Costa Rican officials always brag about the number of foreign tourists. A detailed report covering 2015 is due out this month, and it most likely will show a significant increase over the 2014 total of 2.4 million.
Many tourism operators are trying hard to find out where these tourists are because the industry is in crisis.
The Instituto Costarricense de Turismo let the cat out of the bag on its institutional Web site. The institute has been using statistics from the immigration agency, but fully 13 percent of those counted as tourists are coming to the country for other reasons.
Just 75 percent of those listed as tourists are coming to Costa Rica for vacations and pleasure, the institute said, adding that 13 percent are coming for business of professional reasons.
The Dirección General de Migración y Extranjería has a number of categories for various types of visitors, but they mostly are not used.

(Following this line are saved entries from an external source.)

/-- Entries of index 0x8000 (R331, R332, R335, R336, R337, R338, R340, R341, R342, R343, R345). -/
def rows8000 : List Entry :=
  [⟨0x01, 1, "LAW", .u8, .rwt, .num 0, some ((0), (1)), 0⟩,
   ⟨0x02, 1, "LOOP_STATE", .u8, .ro, .num 0, none, 0⟩,
   ⟨0x03, 1, "LOOP_CMD", .u8, .wo, .num 0, some ((1), (2)), 0⟩,
   ⟨0x04, 1, "SAMPLE_START", .time48, .rwt, .num 0, none, 0⟩,
   ⟨0x05, 1, "PERIOD_NS", .u32, .rwt, .num 0xf4240, some ((250000), 4294967295), 0⟩,
   ⟨0x06, 1, "OUT_DELAY_NS", .u32, .rwt, .num 0x186a0, some ((25000), 4294967295), 0⟩,
   ⟨0x07, 1, "TRAJ_ADDR", .u64, .rwt, .num 0, none, 64⟩,
   ⟨0x08, 1, "SP_HOLD_US", .u32, .rwt, .num 0, none, 0⟩,
   ⟨0x09, 1, "MEAS_MAX_AGE_US", .u32, .rwt, .num 0x2710, none, 0⟩,
   ⟨0x0A, 4, "FE_LIMIT", .f32, .rwt, .num 0x7f800000, none, 0⟩,
   ⟨0x0E, 1, "FE_TIME_US", .u32, .rwt, .num 0xc350, none, 0⟩,
   ⟨0x0F, 1, "CLOSING_SAMPLES", .u16, .rwt, .num 8, none, 0⟩,
   ⟨0x10, 1, "INPUTS", .u8, .rwt, .num 1, some ((0), (4)), 0⟩,
   ⟨0x11, 1, "OUTPUTS", .u8, .rwt, .num 1, some ((0), (4)), 0⟩,
   ⟨0x12, 1, "STATES", .u8, .rwt, .num 0, some ((0), (12)), 0⟩,
   ⟨0x13, 4, "IN_SIG", .u8, .rwt, .num 0, some ((0), (63)), 0⟩,
   ⟨0x17, 4, "SP_CH", .u8, .rwt, .num 0, some ((0), (3)), 0⟩,
   ⟨0x1B, 1, "FF_CH", .u8, .rwt, .num 0, some ((0), (3)), 0⟩,
   ⟨0x1C, 1, "COEFF", .domain, .rwt, .zeros 0, none, 0⟩,
   ⟨0x1D, 1, "OUT_FRAME", .domain, .rwt, .zeros 0, none, 0⟩,
   ⟨0x1E, 1, "TRIP_CAUSE", .u8, .ro, .num 0, none, 0⟩,
   ⟨0x1F, 1, "SKIPPED", .u32, .rw, .num 0, none, 0⟩,
   ⟨0x20, 1, "SP_RETRIES", .u32, .rw, .num 0, none, 0⟩]

/-- Entries of index 0x9000 (R411, R412, R414). -/
def rows9000 : List Entry :=
  [⟨0x01, 1, "DICT_CAN_CTRL", .u8, .rwt, .num 0xff, none, 0⟩,
   ⟨0x02, 1, "DICT_CAN_REQ_ID", .u16, .rwt, .num 0x600, some ((0), (2047)), 0⟩,
   ⟨0x03, 1, "DICT_CAN_RSP_ID", .u16, .rwt, .num 0x680, some ((0), (2047)), 0⟩,
   ⟨0x04, 1, "DICT_CAN_FORMAT", .u8, .rwt, .num 1, some ((1), (2)), 0⟩,
   ⟨0x05, 1, "DICT_IPV4_ADDR", .u32, .rwt, .num 0, none, 0⟩,
   ⟨0x06, 1, "DICT_UDP_PORT", .u16, .rwt, .num 0x76d4, none, 0⟩,
   ⟨0x07, 1, "DICT_MAC", .u64, .const, .part, none, 0⟩,
   ⟨0x08, 1, "DICT_REQUESTS", .u32, .rw, .num 0, none, 0⟩,
   ⟨0x09, 1, "DICT_REFUSED", .u32, .rw, .num 0, none, 0⟩]

/-- Entries of index 0x9100 (R346, R347, R348, R349, R350, R351, R352, R353). -/
def rows9100 : List Entry :=
  [⟨0x01, 1, "MODE", .u8, .rwt, .num 0, some ((0), (4)), 0⟩,
   ⟨0x02, 1, "FORMATS", .u8, .rwt, .num 0, none, 0⟩,
   ⟨0x03, 1, "ONE_SHOT", .bool, .rwt, .num 0, none, 0⟩,
   ⟨0x04, 1, "OWNER", .u8, .rwt, .num 0, some ((0), (1)), 0⟩,
   ⟨0x05, 3, "NBT_DBT_FD_DBT_XL", .u32, .rwt, .num 0x21fd020, none, 0⟩,
   ⟨0x08, 1, "TDC_OFFSET", .u8, .rwt, .num 0, none, 0⟩,
   ⟨0x09, 1, "RX_RING", .u64, .rwt, .num 0, none, 65536⟩,
   ⟨0x0A, 1, "RX_WPTR", .u32, .ro, .num 0, none, 0⟩,
   ⟨0x0B, 1, "RX_DELAY_NS", .i32, .rwt, .num 0, none, 0⟩,
   ⟨0x0C, 1, "TX_RING", .u64, .rwt, .num 0, none, 0⟩,
   ⟨0x0D, 1, "TEC", .u8, .ro, .num 0, none, 0⟩,
   ⟨0x0E, 1, "REC", .u8, .ro, .num 0, none, 0⟩,
   ⟨0x0F, 1, "ERR_STATE", .u8, .ro, .num 0, none, 0⟩,
   ⟨0x10, 1, "BUSOFF_AUTO", .bool, .rwt, .num 1, none, 0⟩,
   ⟨0x11, 1, "ABD_TABLE", .domain, .rwt, .zeros 0, none, 0⟩,
   ⟨0x12, 1, "ABD_DWELL_MS", .u16, .rwt, .num 0x32, none, 0⟩,
   ⟨0x13, 1, "ABD_ROUNDS", .u8, .rwt, .num 3, none, 0⟩,
   ⟨0x14, 1, "ABD_RESULT", .u8, .ro, .num 0xff, none, 0⟩,
   ⟨0x15, 1, "ERRORS", .u32, .rw, .num 0, none, 0⟩,
   ⟨0x16, 1, "ARB_LOSSES", .u32, .rw, .num 0, none, 0⟩,
   ⟨0x17, 1, "LATE_DROPS", .u32, .rw, .num 0, none, 0⟩]
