-- ==== Sys2Proof/Machine/LinkTypes.lean ====
section
/-! DEFINITION. Plain data of the host link, the Ferry and the Causeway ports (R261 to R296). -/
namespace Sys2Proof.Machine

/-- The link states of R284. -/
inductive LinkState where
  | down | training | active | retrain | failed
  deriving DecidableEq, Repr

/-- The value of a link state (R284). -/
def linkStateCode : LinkState → Nat
  | .down => 0 | .training => 1 | .active => 2 | .retrain => 3 | .failed => 4

/-- A numbered flit in a replay buffer (R283): its sequence number and its 72 bytes, body and trailer. -/
structure Flit where
  seq : Nat
  bytes : List Byte
  deriving DecidableEq, Repr

/-- One link port: its state; messages waiting for credits and messages sent and not yet served (R282); the number of the next flit to send and the next expected (R279); numbered flits not yet acknowledged, oldest first (R283); data-flit buffers freed by class and not yet returned as credits; whether arriving flits are discarded until the replay; a `NAK` on its way and the number it names; the last `NAK`'s number and how often it came (R283); retrains failed in a row, heartbeat periods missed in a row, and the heartbeats a Causeway port has sent (R285). -/
structure Link where
  state : LinkState
  waiting : List LinkMsg
  sent : List LinkMsg
  txSeq : Nat
  rxSeq : Nat
  replay : List Flit
  owed : Tab Nat
  discard : Bool
  nakTx : Option Nat
  nakSeq : Nat
  nakCount : Nat
  failedRetrains : Nat
  missed : Nat
  beats : Nat
  deriving DecidableEq, Repr

/-- A link after reset (R284). -/
def linkDown : Link :=
  { state := .down, waiting := [], sent := [], txSeq := 0, rxSeq := 0, replay := [], owed := [], discard := false, nakTx := none, nakSeq := 0
    nakCount := 0, failedRetrains := 0, missed := 0, beats := 0 }

/-- What an outstanding access over a link does when its response comes (R281). -/
inductive XferKind where
  | rd (addr lines : Nat)
  | wr
  | or8
  | counter
  deriving DecidableEq, Repr

/-- An access outstanding over a link: its tag, the port it left by, the core and command it belongs to, and the context whose ticket it serves. -/
structure Xfer where
  tag : Nat
  port : Port
  core : Nat
  cid : Nat
  ctx : Nat
  kind : XferKind
  deriving DecidableEq, Repr

/-- A value that waits in the pending-counter store for its context (R287): program, `SEQ`, core, counter, value. -/
structure PendCtr where
  program : Nat
  seq : Nat
  core : Nat
  ctr : Nat
  value : Nat
  deriving DecidableEq, Repr

/-- The host side of a half (R261 to R277): link and PCIe state, MSI-X, mailboxes, and the counts of discarded writes, to host memory while the link is down (R275) and by BAR4 to the program store (R445). -/
structure HostIf where
  perst : Bool
  linkUp : Bool
  cfgDone : Bool
  busMaster : Bool
  memEnable : Bool
  config : Tab Byte
  msixEnable : Bool
  msixMaskAll : Bool
  msixTable : Tab Byte
  msixPending : List Nat
  hostAlive : Nat
  mailboxIn : Tab Byte
  mailboxOut : Tab Byte
  lostWrites : Nat
  storeWrites : Nat
  deriving DecidableEq, Repr

/-- The host interface after reset: held in `x_HD_PERST_N`, link down, PCIe reset values (R275, R276). -/
def hostReset : HostIf :=
  { perst := true, linkUp := false, cfgDone := false, busMaster := false, memEnable := false, config := [], msixEnable := false
    msixMaskAll := false, msixTable := [], msixPending := [], hostAlive := 0, mailboxIn := [], mailboxOut := [], lostWrites := 0, storeWrites := 0 }

end Sys2Proof.Machine
end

The tourism institute never has clarified that perhaps a half million so-called tourists come from Nicaragua.
Also unknown are the number of repeat visitors who enter the country multiple times each year. Some expats are called perpetual tourists because they live here but leave the country every 90 days to renew their tourism visa.
Efforts to obtain these statistics by a reporter have been unsuccessful.
Only time will tell how the tourism institute counts the 8,000 Cuban migrants who became stranded in the country.
Tourism numbers now are more critical than ever because the country is trying to overcome fears worldwide of the zika virus.
Central government officials said Monday that there was no active circulation of the virus in the country. The press release was designed to counter negative international publicity that has resulted in reservation cancellations.
The Ministerio de Salud y el Instituto Costarricense de Turismo also called on tourism operators to reinforce their efforts at cleaning out places where the mosquito vectors may breed.
The statement quoted Daniel Salas Peraza of the health ministry noting that the high tourism season coincided with the arrival of the dry season in Costa Rica. And he urged residents to prepare for the rainy season by eliminating mosquito breeding sites.
The Ministerio de Educación Pública, the Caja Costarricense de Seguro Social and even the Fuerza Pública have been put to work removing possible breeding spots.
However, despite the press statements, there does not seem to be any organized effort to carry this message to foreign tourists.
Meanwhile, the international media are filled with reminders, and the reports seldom differentiate between Costa Rica and the rest of Latin America.
There was another reminder of the virus in Washington Monday. President Barack Obama is asking the U.S. Congress for more than $1.8 billion in emergency funding to
help fight the zika virus in the United States and other countries.
U.S. health officials say the funding is critical for developing a vaccine, more efficient diagnostic testing, and for research into suspected links between zika and microcephaly, a condition in newborns that results in deformed skulls and underdeveloped brains.
In a statement Monday, the White House says the funding also would support essential strategies to combat the virus, such as rapidly expanding mosquito control programs and providing health care services and support for low-income pregnant women.
The U.S. Centers for Disease Control and Prevention has reported 50 laboratory confirmed cases among U.S. travelers in the past two months. One was a Texas tourist who visited Nosara in December.
The zika virus is contracted through bites of a variety of the Aedes mosquito, and researchers have found some preliminary evidence it may then be transmitted through sexual contact. It causes no symptoms in 80 percent of those infected. However, a massive spread of the virus in Latin America and the Caribbean, coupled with a huge spike in microcephaly births, has led to widespread scientific speculation that the virus may trigger fetal malformations that leave infants devastatingly disfigured and impaired and their parents bereft of hope.
“We must work aggressively to investigate these outbreaks, and mitigate to the best extent possible, the spread of the virus,” the White House said in its request.
Anne Schuchat, deputy director of the Centers, says women who traveled to zika infected territories should be tested for the virus even if they don’t have symptoms.